People tend to associate environmental, social and governance investing with stock-picking, a way to sort through companies based on their ESG practices. But not every investor can be choosy about the companies they own. Big pension, endowment and sovereign wealth funds oversee tens of billions and even trillions of dollars, which means they have to own practically everything. If they avoid companies that fall short of their ESG standards, they quickly run out of places to park their money.
Instead, these so-called universal owners are trying to bolster companies’ ESG practices by supporting ESG-related proposals and removing directors who stand in the way. The California State Teachers’ Retirement System, the second-largest pension fund in the U.S. with more than $300 billion in assets, announced recently that beginning with the 2022 proxy season, it will oppose directors who are moving too slowly on diversity and climate change and support shareholder proposals that seek to reduce carbon emissions.
Specifically, Calstrs wants more women on corporate boards and more information about the diversity of board members, which goes to the social pillar, or the “S,” in ESG, and overlaps with the “G.” Calstrs also wants more climate-related disclosures along the lines the Securities and Exchange Commission recently proposed, as well as targets for reducing greenhouse gas emissions, which obviously falls under the “E.”
This ESG activism isn’t entirely new. Activist investors have long sought a say in how companies are run, often related to governance practices thought to affect companies’ performance, such as classified boards, independent directors and takeover defense tactics. What is new is that investors like Calstrs now want a say not just on “G” primarily but on “E” and “S” as well.
Some will accuse Calstrs of using ESG to push a political agenda better left to legislators. But Calstrs is adamant, as is every ESG investor I’ve encountered, that it is merely trying to manage risk and improve the performance of its portfolio. “This is about investment, not politics,” Aeisha Mastagni, a Calstrs portfolio manager, told me. “More diverse companies perform better. Companies that provide adequate disclosure on climate risk will be better prepared for the future. Those things mitigate risk and add value, which is better for Calstrs’s portfolio returns.”
That distinction between ESG as an investing tool and a platform for expressing values or political views is one that ESG critics and many companies and investors either don’t understand or don’t want to accept.

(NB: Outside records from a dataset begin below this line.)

-- ==== Sys2Proof/Laws/State.lean ====
section
/-!
SUPPORT. What each named update of the state gives field by field, so that no later proof unfolds a record update.
-/

namespace Sys2Proof.Machine

/-! ## memSet -/

@[simp] theorem memSet_cmd (s : State) (a : Nat) (b : Byte) : (memSet s a b).cmd = s.cmd := rfl
@[simp] theorem memSet_status (s : State) (a : Nat) (b : Byte) : (memSet s a b).status = s.status := rfl
@[simp] theorem memSet_srcAddr (s : State) (a : Nat) (b : Byte) : (memSet s a b).srcAddr = s.srcAddr := rfl
@[simp] theorem memSet_srcLen (s : State) (a : Nat) (b : Byte) : (memSet s a b).srcLen = s.srcLen := rfl
@[simp] theorem memSet_dstAddr (s : State) (a : Nat) (b : Byte) : (memSet s a b).dstAddr = s.dstAddr := rfl
@[simp] theorem memSet_dstLen (s : State) (a : Nat) (b : Byte) : (memSet s a b).dstLen = s.dstLen := rfl
@[simp] theorem memSet_resultLen (s : State) (a : Nat) (b : Byte) : (memSet s a b).resultLen = s.resultLen := rfl
@[simp] theorem memSet_phase (s : State) (a : Nat) (b : Byte) : (memSet s a b).phase = s.phase := rfl
@[simp] theorem memSet_enc (s : State) (a : Nat) (b : Byte) : (memSet s a b).enc = s.enc := rfl
@[simp] theorem memSet_dec (s : State) (a : Nat) (b : Byte) : (memSet s a b).dec = s.dec := rfl
@[simp] theorem memSet_mem (s : State) (a : Nat) (b : Byte) : (memSet s a b).mem = sparseSet id memInit s.mem a b := rfl
@[simp] theorem memSet_addrW (s : State) (a : Nat) (b : Byte) : (memSet s a b).addrW = s.addrW := rfl
@[simp] theorem memSet_base (s : State) (a : Nat) (b : Byte) : (memSet s a b).base = s.base := rfl
@[simp] theorem memSet_accesses (s : State) (a : Nat) (b : Byte) : (memSet s a b).accesses = s.accesses := rfl
@[simp] theorem memSet_agenda (s : State) (a : Nat) (b : Byte) : (memSet s a b).agenda = s.agenda := rfl
@[simp] theorem memSet_busData (s : State) (a : Nat) (b : Byte) : (memSet s a b).busData = s.busData := rfl
@[simp] theorem memSet_unacquired (s : State) (a : Nat) (b : Byte) : (memSet s a b).unacquired = s.unacquired := rfl
@[simp] theorem memSet_freeCtr (s : State) (a : Nat) (b : Byte) : (memSet s a b).freeCtr = s.freeCtr := rfl

/-! ## engineWrite -/

@[simp] theorem engineWrite_cmd (a : Nat) (b : Byte) (s : State) : (engineWrite a b s).cmd = s.cmd := rfl
@[simp] theorem engineWrite_status (a : Nat) (b : Byte) (s : State) : (engineWrite a b s).status = s.status := rfl
@[simp] theorem engineWrite_srcAddr (a : Nat) (b : Byte) (s : State) : (engineWrite a b s).srcAddr = s.srcAddr := rfl
@[simp] theorem engineWrite_srcLen (a : Nat) (b : Byte) (s : State) : (engineWrite a b s).srcLen = s.srcLen := rfl
@[simp] theorem engineWrite_dstAddr (a : Nat) (b : Byte) (s : State) : (engineWrite a b s).dstAddr = s.dstAddr := rfl
@[simp] theorem engineWrite_dstLen (a : Nat) (b : Byte) (s : State) : (engineWrite a b s).dstLen = s.dstLen := rfl
@[simp] theorem engineWrite_resultLen (a : Nat) (b : Byte) (s : State) : (engineWrite a b s).resultLen = s.resultLen := rfl
@[simp] theorem engineWrite_phase (a : Nat) (b : Byte) (s : State) : (engineWrite a b s).phase = s.phase := rfl
@[simp] theorem engineWrite_enc (a : Nat) (b : Byte) (s : State) : (engineWrite a b s).enc = s.enc := rfl
@[simp] theorem engineWrite_dec (a : Nat) (b : Byte) (s : State) : (engineWrite a b s).dec = s.dec := rfl
@[simp] theorem engineWrite_mem (a : Nat) (b : Byte) (s : State) : (engineWrite a b s).mem = sparseSet id memInit s.mem a b := rfl
@[simp] theorem engineWrite_addrW (a : Nat) (b : Byte) (s : State) : (engineWrite a b s).addrW = s.addrW := rfl
@[simp] theorem engineWrite_base (a : Nat) (b : Byte) (s : State) : (engineWrite a b s).base = s.base := rfl
@[simp] theorem engineWrite_accesses (a : Nat) (b : Byte) (s : State) : (engineWrite a b s).accesses = .write a b :: s.accesses := rfl
@[simp] theorem engineWrite_agenda (a : Nat) (b : Byte) (s : State) : (engineWrite a b s).agenda = s.agenda := rfl
@[simp] theorem engineWrite_busData (a : Nat) (b : Byte) (s : State) : (engineWrite a b s).busData = s.busData := rfl
@[simp] theorem engineWrite_unacquired (a : Nat) (b : Byte) (s : State) : (engineWrite a b s).unacquired = s.unacquired := rfl
@[simp] theorem engineWrite_freeCtr (a : Nat) (b : Byte) (s : State) : (engineWrite a b s).freeCtr = s.freeCtr := rfl

/-! ## engineReads -/

@[simp] theorem engineReads_cmd (a k : Nat) (s : State) : (engineReads a k s).cmd = s.cmd := rfl
@[simp] theorem engineReads_status (a k : Nat) (s : State) : (engineReads a k s).status = s.status := rfl
@[simp] theorem engineReads_srcAddr (a k : Nat) (s : State) : (engineReads a k s).srcAddr = s.srcAddr := rfl
@[simp] theorem engineReads_srcLen (a k : Nat) (s : State) : (engineReads a k s).srcLen = s.srcLen := rfl
@[simp] theorem engineReads_dstAddr (a k : Nat) (s : State) : (engineReads a k s).dstAddr = s.dstAddr := rfl
@[simp] theorem engineReads_dstLen (a k : Nat) (s : State) : (engineReads a k s).dstLen = s.dstLen := rfl
@[simp] theorem engineReads_resultLen (a k : Nat) (s : State) : (engineReads a k s).resultLen = s.resultLen := rfl
@[simp] theorem engineReads_phase (a k : Nat) (s : State) : (engineReads a k s).phase = s.phase := rfl
@[simp] theorem engineReads_enc (a k : Nat) (s : State) : (engineReads a k s).enc = s.enc := rfl
@[simp] theorem engineReads_dec (a k : Nat) (s : State) : (engineReads a k s).dec = s.dec := rfl
@[simp] theorem engineReads_mem (a k : Nat) (s : State) : (engineReads a k s).mem = s.mem := rfl
@[simp] theorem engineReads_addrW (a k : Nat) (s : State) : (engineReads a k s).addrW = s.addrW := rfl
@[simp] theorem engineReads_base (a k : Nat) (s : State) : (engineReads a k s).base = s.base := rfl
@[simp] theorem engineReads_accesses (a k : Nat) (s : State) : (engineReads a k s).accesses = 
    ((List.range k).map fun i => .read (a + i) (memGet s (a + i))).reverse ++ s.accesses := rfl
@[simp] theorem engineReads_agenda (a k : Nat) (s : State) : (engineReads a k s).agenda = s.agenda := rfl
@[simp] theorem engineReads_busData (a k : Nat) (s : State) : (engineReads a k s).busData = s.busData := rfl
@[simp] theorem engineReads_unacquired (a k : Nat) (s : State) : (engineReads a k s).unacquired = s.unacquired := rfl
@[simp] theorem engineReads_freeCtr (a k : Nat) (s : State) : (engineReads a k s).freeCtr = s.freeCtr := rfl

/-! ## skipBits -/

@[simp] theorem skipBits_cmd (n : Nat) (s : State) : (skipBits n s).cmd = s.cmd := rfl
@[simp] theorem skipBits_status (n : Nat) (s : State) : (skipBits n s).status = s.status := rfl
@[simp] theorem skipBits_srcAddr (n : Nat) (s : State) : (skipBits n s).srcAddr = s.srcAddr := rfl
@[simp] theorem skipBits_srcLen (n : Nat) (s : State) : (skipBits n s).srcLen = s.srcLen := rfl
@[simp] theorem skipBits_dstAddr (n : Nat) (s : State) : (skipBits n s).dstAddr = s.dstAddr := rfl
@[simp] theorem skipBits_dstLen (n : Nat) (s : State) : (skipBits n s).dstLen = s.dstLen := rfl
@[simp] theorem skipBits_resultLen (n : Nat) (s : State) : (skipBits n s).resultLen = s.resultLen := rfl
@[simp] theorem skipBits_phase (n : Nat) (s : State) : (skipBits n s).phase = s.phase := rfl
@[simp] theorem skipBits_enc (n : Nat) (s : State) : (skipBits n s).enc = s.enc := rfl
@[simp] theorem skipBits_mem (n : Nat) (s : State) : (skipBits n s).mem = s.mem := rfl
@[simp] theorem skipBits_addrW (n : Nat) (s : State) : (skipBits n s).addrW = s.addrW := rfl
@[simp] theorem skipBits_base (n : Nat) (s : State) : (skipBits n s).base = s.base := rfl
theorem skipBits_accesses (n : Nat) (s : State) : (skipBits n s).accesses
    = (engineReads (s.srcAddr.toNat + 8 + bytesReached s.dec s.dec.rpos)
        (bytesReached s.dec (s.dec.rpos + n) - bytesReached s.dec s.dec.rpos) s).accesses := rfl
@[simp] theorem skipBits_agenda (n : Nat) (s : State) : (skipBits n s).agenda = s.agenda := rfl
@[simp] theorem skipBits_busData (n : Nat) (s : State) : (skipBits n s).busData = s.busData := rfl
@[simp] theorem skipBits_unacquired (n : Nat) (s : State) : (skipBits n s).unacquired = s.unacquired := rfl
@[simp] theorem skipBits_freeCtr (n : Nat) (s : State) : (skipBits n s).freeCtr = s.freeCtr := rfl
@[simp] theorem skipBits_dec_rpos (n : Nat) (s : State) : (skipBits n s).dec.rpos = s.dec.rpos + n := rfl
@[simp] theorem skipBits_dec_compsizeIn (n : Nat) (s : State) : (skipBits n s).dec.compsizeIn = s.dec.compsizeIn := rfl
@[simp] theorem skipBits_dec_origsize (n : Nat) (s : State) : (skipBits n s).dec.origsize = s.dec.origsize := rfl
@[simp] theorem skipBits_dec_pbit (n : Nat) (s : State) : (skipBits n s).dec.pbit = s.dec.pbit := rfl
@[simp] theorem skipBits_dec_blocksize (n : Nat) (s : State) : (skipBits n s).dec.blocksize = s.dec.blocksize := rfl
@[simp] theorem skipBits_dec_tTab (n : Nat) (s : State) : (skipBits n s).dec.tTab = s.dec.tTab := rfl
@[simp] theorem skipBits_dec_cTab (n : Nat) (s : State) : (skipBits n s).dec.cTab = s.dec.cTab := rfl
@[simp] theorem skipBits_dec_pTab (n : Nat) (s : State) : (skipBits n s).dec.pTab = s.dec.pTab := rfl
@[simp] theorem skipBits_dec_out (n : Nat) (s : State) : (skipBits n s).dec.out = s.dec.out := rfl
@[simp] theorem skipBits_dec_bad (n : Nat) (s : State) : (skipBits n s).dec.bad = s.dec.bad := rfl
@[simp] theorem skipBits_dec_list (n : Nat) (s : State) : (skipBits n s).dec.list = s.dec.list := rfl
@[simp] theorem skipBits_dec_count (n : Nat) (s : State) : (skipBits n s).dec.count = s.dec.count := rfl
@[simp] theorem skipBits_dec_idx (n : Nat) (s : State) : (skipBits n s).dec.idx = s.dec.idx := rfl
@[simp] theorem skipBits_dec_lens (n : Nat) (s : State) : (skipBits n s).dec.lens = s.dec.lens := rfl
@[simp] theorem skipBits_dec_sym (n : Nat) (s : State) : (skipBits n s).dec.sym = s.dec.sym := rfl
@[simp] theorem skipBits_dec_pval (n : Nat) (s : State) : (skipBits n s).dec.pval = s.dec.pval := rfl

/-! ## acceptCmd -/

@[simp] theorem acceptCmd_cmd (w : Word32) (n : Nat) (s : State) : (acceptCmd w n s).cmd = w := rfl
@[simp] theorem acceptCmd_status (w : Word32) (n : Nat) (s : State) : (acceptCmd w n s).status = s.status := rfl
@[simp] theorem acceptCmd_srcAddr (w : Word32) (n : Nat) (s : State) : (acceptCmd w n s).srcAddr = s.srcAddr := rfl
@[simp] theorem acceptCmd_srcLen (w : Word32) (n : Nat) (s : State) : (acceptCmd w n s).srcLen = s.srcLen := rfl
@[simp] theorem acceptCmd_dstAddr (w : Word32) (n : Nat) (s : State) : (acceptCmd w n s).dstAddr = s.dstAddr := rfl
@[simp] theorem acceptCmd_dstLen (w : Word32) (n : Nat) (s : State) : (acceptCmd w n s).dstLen = s.dstLen := rfl
@[simp] theorem acceptCmd_resultLen (w : Word32) (n : Nat) (s : State) : (acceptCmd w n s).resultLen = s.resultLen := rfl
@[simp] theorem acceptCmd_phase (w : Word32) (n : Nat) (s : State) : (acceptCmd w n s).phase = s.phase := rfl
@[simp] theorem acceptCmd_enc (w : Word32) (n : Nat) (s : State) : (acceptCmd w n s).enc = s.enc := rfl
@[simp] theorem acceptCmd_dec (w : Word32) (n : Nat) (s : State) : (acceptCmd w n s).dec = s.dec := rfl
@[simp] theorem acceptCmd_mem (w : Word32) (n : Nat) (s : State) : (acceptCmd w n s).mem = s.mem := rfl
@[simp] theorem acceptCmd_addrW (w : Word32) (n : Nat) (s : State) : (acceptCmd w n s).addrW = s.addrW := rfl
@[simp] theorem acceptCmd_base (w : Word32) (n : Nat) (s : State) : (acceptCmd w n s).base = s.base := rfl
@[simp] theorem acceptCmd_accesses (w : Word32) (n : Nat) (s : State) : (acceptCmd w n s).accesses = [] := rfl
@[simp] theorem acceptCmd_agenda (w : Word32) (n : Nat) (s : State) : (acceptCmd w n s).agenda = s.agenda := rfl
@[simp] theorem acceptCmd_busData (w : Word32) (n : Nat) (s : State) : (acceptCmd w n s).busData = s.busData := rfl
@[simp] theorem acceptCmd_unacquired (w : Word32) (n : Nat) (s : State) : (acceptCmd w n s).unacquired = (s.dstAddr.toNat, n) :: s.unacquired := rfl
@[simp] theorem acceptCmd_freeCtr (w : Word32) (n : Nat) (s : State) : (acceptCmd w n s).freeCtr = s.freeCtr := rfl

/-! ## startCommand -/

@[simp] theorem startCommand_cmd (p : Phase) (s : State) : (startCommand p s).cmd = s.cmd := rfl
@[simp] theorem startCommand_status (p : Phase) (s : State) : (startCommand p s).status = statusBusy := rfl
@[simp] theorem startCommand_srcAddr (p : Phase) (s : State) : (startCommand p s).srcAddr = s.srcAddr := rfl
@[simp] theorem startCommand_srcLen (p : Phase) (s : State) : (startCommand p s).srcLen = s.srcLen := rfl
@[simp] theorem startCommand_dstAddr (p : Phase) (s : State) : (startCommand p s).dstAddr = s.dstAddr := rfl
@[simp] theorem startCommand_dstLen (p : Phase) (s : State) : (startCommand p s).dstLen = s.dstLen := rfl
@[simp] theorem startCommand_resultLen (p : Phase) (s : State) : (startCommand p s).resultLen = s.resultLen := rfl
@[simp] theorem startCommand_phase (p : Phase) (s : State) : (startCommand p s).phase = p := rfl
@[simp] theorem startCommand_enc (p : Phase) (s : State) : (startCommand p s).enc = s.enc := rfl
@[simp] theorem startCommand_dec (p : Phase) (s : State) : (startCommand p s).dec = s.dec := rfl
@[simp] theorem startCommand_mem (p : Phase) (s : State) : (startCommand p s).mem = s.mem := rfl
@[simp] theorem startCommand_addrW (p : Phase) (s : State) : (startCommand p s).addrW = s.addrW := rfl
@[simp] theorem startCommand_base (p : Phase) (s : State) : (startCommand p s).base = s.base := rfl
@[simp] theorem startCommand_accesses (p : Phase) (s : State) : (startCommand p s).accesses = s.accesses := rfl
@[simp] theorem startCommand_agenda (p : Phase) (s : State) : (startCommand p s).agenda = s.agenda := rfl
@[simp] theorem startCommand_busData (p : Phase) (s : State) : (startCommand p s).busData = s.busData := rfl
@[simp] theorem startCommand_unacquired (p : Phase) (s : State) : (startCommand p s).unacquired = s.unacquired := rfl
@[simp] theorem startCommand_freeCtr (p : Phase) (s : State) : (startCommand p s).freeCtr = s.freeCtr := rfl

The fact that ESG might also align with investors’ values or have an impact beyond their portfolio doesn’t change that the fundamental motivation is about making money.
It remains to be seen whether more climate disclosure, cleaner energy or greater diversity actually puts more money in shareholders’ pockets. In the meantime, companies should expect ESG investors to get more active. They’ve been emboldened by the success at Exxon Mobil Corp. last year. A group led by activist investor Engine No. 1 that included Calstrs and investment giant BlackRock Inc. managed to replace three of Exxon’s directors on a platform to make the energy behemoth more climate friendly. Exxon shareholders also approved a nonbinding proposal calling for more disclosure about the company’s climate lobbying efforts.
“Last year was a watershed year,” Mastagni said. “Expect this to be a wave. It’s not just Exxon. It was a record year for environmental proposals and support for those proposals. Investors are now holding directors accountable and making sure they have the right people in the boardroom.”
The Exxon saga is also a preview of coming arguments about whether ESG initiatives benefit shareholders and if so, to what extent. Exxon’s stock moved modestly higher after the election of the new board members. Engine No. 1 credited its involvement for the gains while incumbent directors pointed to cost-cutting and savvy capital investments. Disentangling the impact of ESG initiatives from the myriad other variables that move stock prices won’t be easy.
Even so, big investors are not going away. “The work is to keep working with companies that aren’t receptive to ESG to get them to improve because, as universal owners, we are not going to divest and will own these companies for a long time, longer than their management will be there,” Mastagni said. “We’ll keep coming back.”
Right or wrong, as conviction grows among investors that ESG is as important to shareholders as anything else discussed in the boardroom, they will increasingly call for change. Companies should be prepared to respond with more than tired, misinformed babble about ESG’s political crusade.